Now, as the director of the Office of Engagement Programs at Syracuse University, Byrd hopes to cultivate a commitment to community service among SU students, bridging the gap between the university and the city of Syracuse, where she grew up. 

“My parents were givers and helpers, and I watched them,” Byrd said. “I watched how my dad became the father to all the kids in the community that didn’t have a father.”

Byrd coordinates volunteer opportunities for students and oversees several community service initiatives at SU, including campus food pantries. Among her other responsibilities, she’s also a professor for an honors crocheting class and a facilitator for Conversations About Race and Ethnicity, a six-week dialogue session for SU students. 



A lifelong community advocate, Byrd, who earned her master’s degree in social work at SU, has spent the better part of her life giving back to Syracuse. 

“Folks are always looking at Syracuse for the negative, but our city is full of potential,” Byrd said. “You just got to look.”

At the age of five, Byrd joined the Boys and Girls Club of Syracuse, a volunteer organization located just a block away from her childhood home that offers afterschool programs for children. At 19, the organization hired Byrd as a site coordinator for one of its afterschool programs. 

She spent 16 years working various positions at the organization, including director at Syracuse’s Central Village Boys and Girls Club.

Byrd has made the Central Village more diverse by welcoming more children from Somali immigrant families into the Boys and Girls Club, said Jeffrey Eysaman, executive director at the Boys and Girls Club of Syracuse.

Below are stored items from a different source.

/-- Where a newel takes a launch record from (R281, R13): a pending-launch queue, the package launch queue,
firmware's own queue with the record's sixteen words and its header, or another package that places a member of its grid here
(R285), with its context and the record. -/
inductive RecSource where
  | flight (f : FlightId)
  | host
  | firmware (rec : List Word) (hdr : Word)
  | peer (m : PeerMember) (ctx : BitVec 6) (rec : List Word)
deriving DecidableEq, Repr

/-- What the team's barrier hears (R318): a flight has gathered; a member that runs in another package has arrived; or the
barrier of a grid of another package has passed for a member that runs here. -/
inductive BarSource where
  | flight (f : FlightId)
  | peer (m : PeerMember)
  | passed (m : PeerMember)
deriving DecidableEq, Repr

/-- What a package says of its own part of a phaser in pod mode (R307, R313): it is not claimed there; it is claimed; its
condition has ceased to hold, or holds. -/
inductive PodCond where
  | free | claimed | unmet | met
deriving DecidableEq, Repr

/-- Who sent a packet to this package, and the GEN that it carries (R368). -/
structure Sender where
  pkg : BitVec 10
  gen : BitVec 32
deriving DecidableEq, Repr

/-- What names the request that a packet answers (R371). -/
structure ReplyTo where
  pkg : BitVec 10
  gen : BitVec 32
  id : Nat
deriving DecidableEq, Repr

/-- A cancellation token: the instance, and the package that sent it, if another one did (R293). -/
structure Token where
  inst : BitVec 32
  src : Option Sender
deriving DecidableEq, Repr

/-- What is seen of an expander port: that its link is down, or that a request to it has no completion (R390). -/
structure PortSeen where
  port : Fin 2
  down : Bool
deriving DecidableEq, Repr

/-- The retirement of a member that ran in another package: the package, the GEN of its packet, and why the member failed, if it
did (R287, R289). -/
structure PeerRetired where
  pkg : BitVec 10
  gen : BitVec 32
  cause : Option (BitVec 8)
deriving DecidableEq, Repr

/-- A member that retires, and the report of another package where it ran there (R287). -/
structure Retiring where
  mem : Nat
  report : Option PeerRetired
deriving DecidableEq, Repr

/-- The atomic operations (R233). -/
inductive AtomOp where
  | add | min | max | and | or | xor | xchg | cas | fadd | inc
deriving DecidableEq, Repr

/-- What a remote access asks of the peer (R370): a load of `n` bytes, a store, an atomic, or the bytes of a counted
transfer with the phaser that counts them (R260). -/
inductive RemOp where
  | load (n : Nat)
  | store (bytes : List Byte)
  | atomic (op : AtomOp) (wide : Bool) (v cmp : Word)
  | counted (bytes : List Byte) (phaser : BitVec 12) (last : Bool)
deriving DecidableEq, Repr

/-- A remote access as the peer receives it (R368, R370); `eng`: it is a piece of an engine (R371). -/
structure RemRequest where
  id : Nat
  eng : Bool
  pkg : BitVec 10
  gen : BitVec 32
  ctx : BitVec 6
  pctx : BitVec 6
  pbuf : BitVec 12
  off : Nat
  op : RemOp
deriving DecidableEq, Repr

/-- The peer's answer (R371): data, done, a cause, or not current (R368). -/
inductive RemAnswer where
  | data (bytes : List Byte)
  | done
  | fail (cause : BitVec 8)
  | notCurrent
deriving DecidableEq, Repr

/-- A host or firmware access of bytes. -/
inductive HostAccess where
  | read (n : Nat)
  | write (bytes : List Byte)
deriving DecidableEq, Repr

/-- A firmware stage as start-up reads it (R391, R392): the SHA-384 digest of its image, its signature, the digest of
the public key that it is checked against, and its security version. -/
structure BootStage where
  digest : List Byte
  signature : List Byte
  keyDigest : List Byte
  version : Nat
deriving DecidableEq, Repr

/-- What start-up finds (R391): the stages in order, the physical dies that pass their tests, and EXPCAP of each port. -/
structure BootImage where
  stages : List BootStage
  goodDies : List Nat
  exp0 : Word
  exp1 : Word
deriving DecidableEq, Repr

“If you go down to the Central Village neighborhood, and if you visit probably any Somali family and you say Syeisha Byrd’s name, they know her,” Eysaman said. “We’re very grateful that we have the population we have now. It’s diverse. And it all started with Syeisha Byrd.” 

Byrd has found that her role at SU complements her work with the Boys and Girls Club. She’s able to connect university students with the organization through various programs, including Young Scholars, a mentorship program through which SU students tutor teenagers at the Boys and Girls Club. 

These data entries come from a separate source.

/-- MOV (R62, R139): general or rejoin-mask source and destination. A value that goes into a mask may come from a latch
of either class (R23, R139). -/
def Hdr.okMov (h : Hdr) (o : OpsA) : Bool :=
  (match o.dst with | .g _ | .j _ => true | _ => false) &&
  (match o.sa with | .g _ | .latch _ | .imm _ | .j _ => true | _ => false) &&
  h.okA { o with dst := .g 0 } .g (fun _ => true) z z ty0 cc0 rm0 false false is0

/-- MOV qN, a (R245): a queue destination and a general source. -/
def Hdr.okMarker (h : Hdr) (o : OpsA) : Bool :=
  (match o.dst with | .q _ => true | _ => false) && h.okA { o with dst := .g 0 } .g gi z z ty0 cc0 rm0 false false is0

/-- MOV d, qN (R243): a general destination and a queue source. -/
def Hdr.okPop (h : Hdr) (o : OpsA) : Bool :=
  (match o.sa with | .q _ => true | _ => false) && h.okA o .g (fun _ => true) z z ty0 cc0 rm0 false false is0

/-- The precision of a binary8 type, which IS carries (R99): 1 to 7 with one, zero without. -/
def OpsA.precB8 (o : OpsA) (t : Ty) : Bool := if t.isB8 then o.is != 0 else o.is == 0

/-- RM is zero unless TY is a floating type. -/
def OpsA.fpOnlyRm (o : OpsA) : Bool := o.ty.isFp || o.rm == 0

/-- SAT is zero unless TY is an integer type. -/
def OpsA.intOnlySat (o : OpsA) : Bool := o.ty.isInt || !o.sat

/-- A vector source other than an immediate, or one of a type that an immediate may have (R146). -/
def OpsA.noB8Imm (s : Src) (t : Ty) : Bool :=
  match s with
  | .imm _ => !t.isB8
  | _ => true

/-- The type pairs of VFMA (R151) and the fields each allows (R149). -/
def OpsA.okVfma (o : OpsA) : Bool :=
  let c := Ty.ofCode o.cc
  ((o.ty.isFp && c == o.ty) || (o.ty == .fp32 && (c == .fp16 || c == .bf16 || c.isB8)) ||
    (o.ty == .int32 && (c == .int8 || c == .uint8))) &&
  o.fpOnlyRm && o.intOnlySat && o.precB8 c && OpsA.noB8Imm o.sa c && OpsA.noB8Imm o.sb c

/-- VCVT: the part that IS selects, SAT between integer types only, RM and ADV with a floating side (R149, R155). -/
def OpsA.okVcvt (o : OpsA) : Bool :=
  let c := Ty.ofCode o.cc
  let k := if o.ty.count ≤ c.count then c.count / o.ty.count else o.ty.count / c.count
  (!o.sat || (o.ty.isInt && c.isInt)) && decide (o.is.toNat < k)

/-- VCVT8: exactly one binary8 side, the precision in IS, the part in SC, SAT toward binary8 only (R156). -/
def OpsA.okVcvt8 (o : OpsA) : Bool :=
  let c := Ty.ofCode o.cc
  ((o.ty.isB8 && c.isFp) || (o.ty.isFp && c.isB8)) && o.is != 0 && (!o.sat || o.ty.isB8) && OpsA.noB8Imm o.sa c &&
  (match o.sc with
   | .imm s => decide (s.toNat < 64 / (if o.ty.isB8 then c.count else o.ty.count))
   | _ => false)

/-- BALLOT: a predicate source has SB zero (R161). -/
def OpsA.okBallot (o : OpsA) : Bool :=
  match o.sa with
  | .p _ => z o.sb
  | _ => true

/-- VRED and VREDS: AND, OR and XOR for integer types, RM for floating ones, SAT for integer ones (R159, R162). -/
def OpsA.okRed (o : OpsA) : Bool := (o.ty.isInt || decide (o.cc.toNat ≤ 2)) && o.fpOnlyRm && o.intOnlySat

/-- VBFLY in its general and its vector form (R165). -/
def Hdr.okVbfly (h : Hdr) (o : OpsA) : Bool :=
  match o.dst with
  | .g _ => h.okA o .g gl gi gi ty0 cc0 rm0 false false isLane
  | _ => h.okA o .v vi gi gi tyInt cc0 rm0 false false isLane

/-- A first register of a group of 2^k in the window v24 to v31 (R174, R187). -/
def OpsA.okMzero (o : OpsA) : Bool :=
  decide (24 ≤ vIndex o.dst) && decide (vIndex o.dst % (if o.is == 0 then 1 else if o.is == 1 then 2 else 4) = 0)

/-- MMA and MMAI (R178). -/
def Hdr.okMma (h : Hdr) (o : OpsG) : Bool :=
  h.w && (match o.dst with | .v i => decide (24 ≤ i.toNat) | _ => false) &&
  (match o.sa with | .v i => decide (i.toNat < 24) | _ => false) &&
  (match o.sb with | .v i => decide (i.toNat < 24) | _ => false) &&
  (match o.sc with | .g i => decide (1 ≤ i.toNat) && decide (i.toNat ≤ 61) | _ => false) &&
  decide (o.vs.toNat < 24)

/-- VTBL (R166). -/
def Hdr.okVtbl (h : Hdr) (o : OpsT) : Bool :=
  dstOk .v o.dst h.w false && vr o.sa && z o.sc && o.ty == .fp64 && (o.form || (!o.half && o.nt != 3)) &&
  (match o.sb with | .v i => decide (i.toNat + 2 ^ o.nt.toNat ≤ 32) | _ => false)

/-- FENCE (R229). -/
def Hdr.okFence (h : Hdr) (o : OpsX) : Bool :=
  (match o.dst with | .g i => i == 0 && !h.w | .p _ => h.w | _ => false) &&
  z o.sa && z o.sb && o.lvl == 0 && o.ord != 0 && scopeOk o.scope && o.qn == 0 && !o.ls && o.lane == 0 && !o.nb

/-- ERRQPOP: eight registers from gD, so gD is g0 to g56 (R376). -/
def OpsX.okErrq (o : OpsX) : Bool :=
  match o.dst with
  | .g i => decide (i.toNat ≤ 56)
  | _ => false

“I took the job (at SU) because I knew I would still be connected to those children that I love so much,” Byrd said. “But it would be me with the opportunity to introduce thousands of students, staff and faculty to those kids and to that community.”

Her main goal is to help SU students find opportunities to serve the community. She hopes to create a community service office at SU with a website where students can easily find community service opportunities. 

food pantry

Corey Henry | Senior Staff Photographer

Michelle Walker, director of community programs in SU’s policy studies program, said Byrd’s knowledge about the Syracuse area and dedication to students makes her a perfect fit for her position at the university. 

“She really is involved in student life, to get (students) to go off campus and into the community, to really learn about the environment they’re in,” Walker said. “I think the fact that Syeisha is from Syracuse helps her with knowing how to guide students to work in Syracuse.”

The coronavirus pandemic has further motivated Byrd to find ways to give back to the community while staying safe. 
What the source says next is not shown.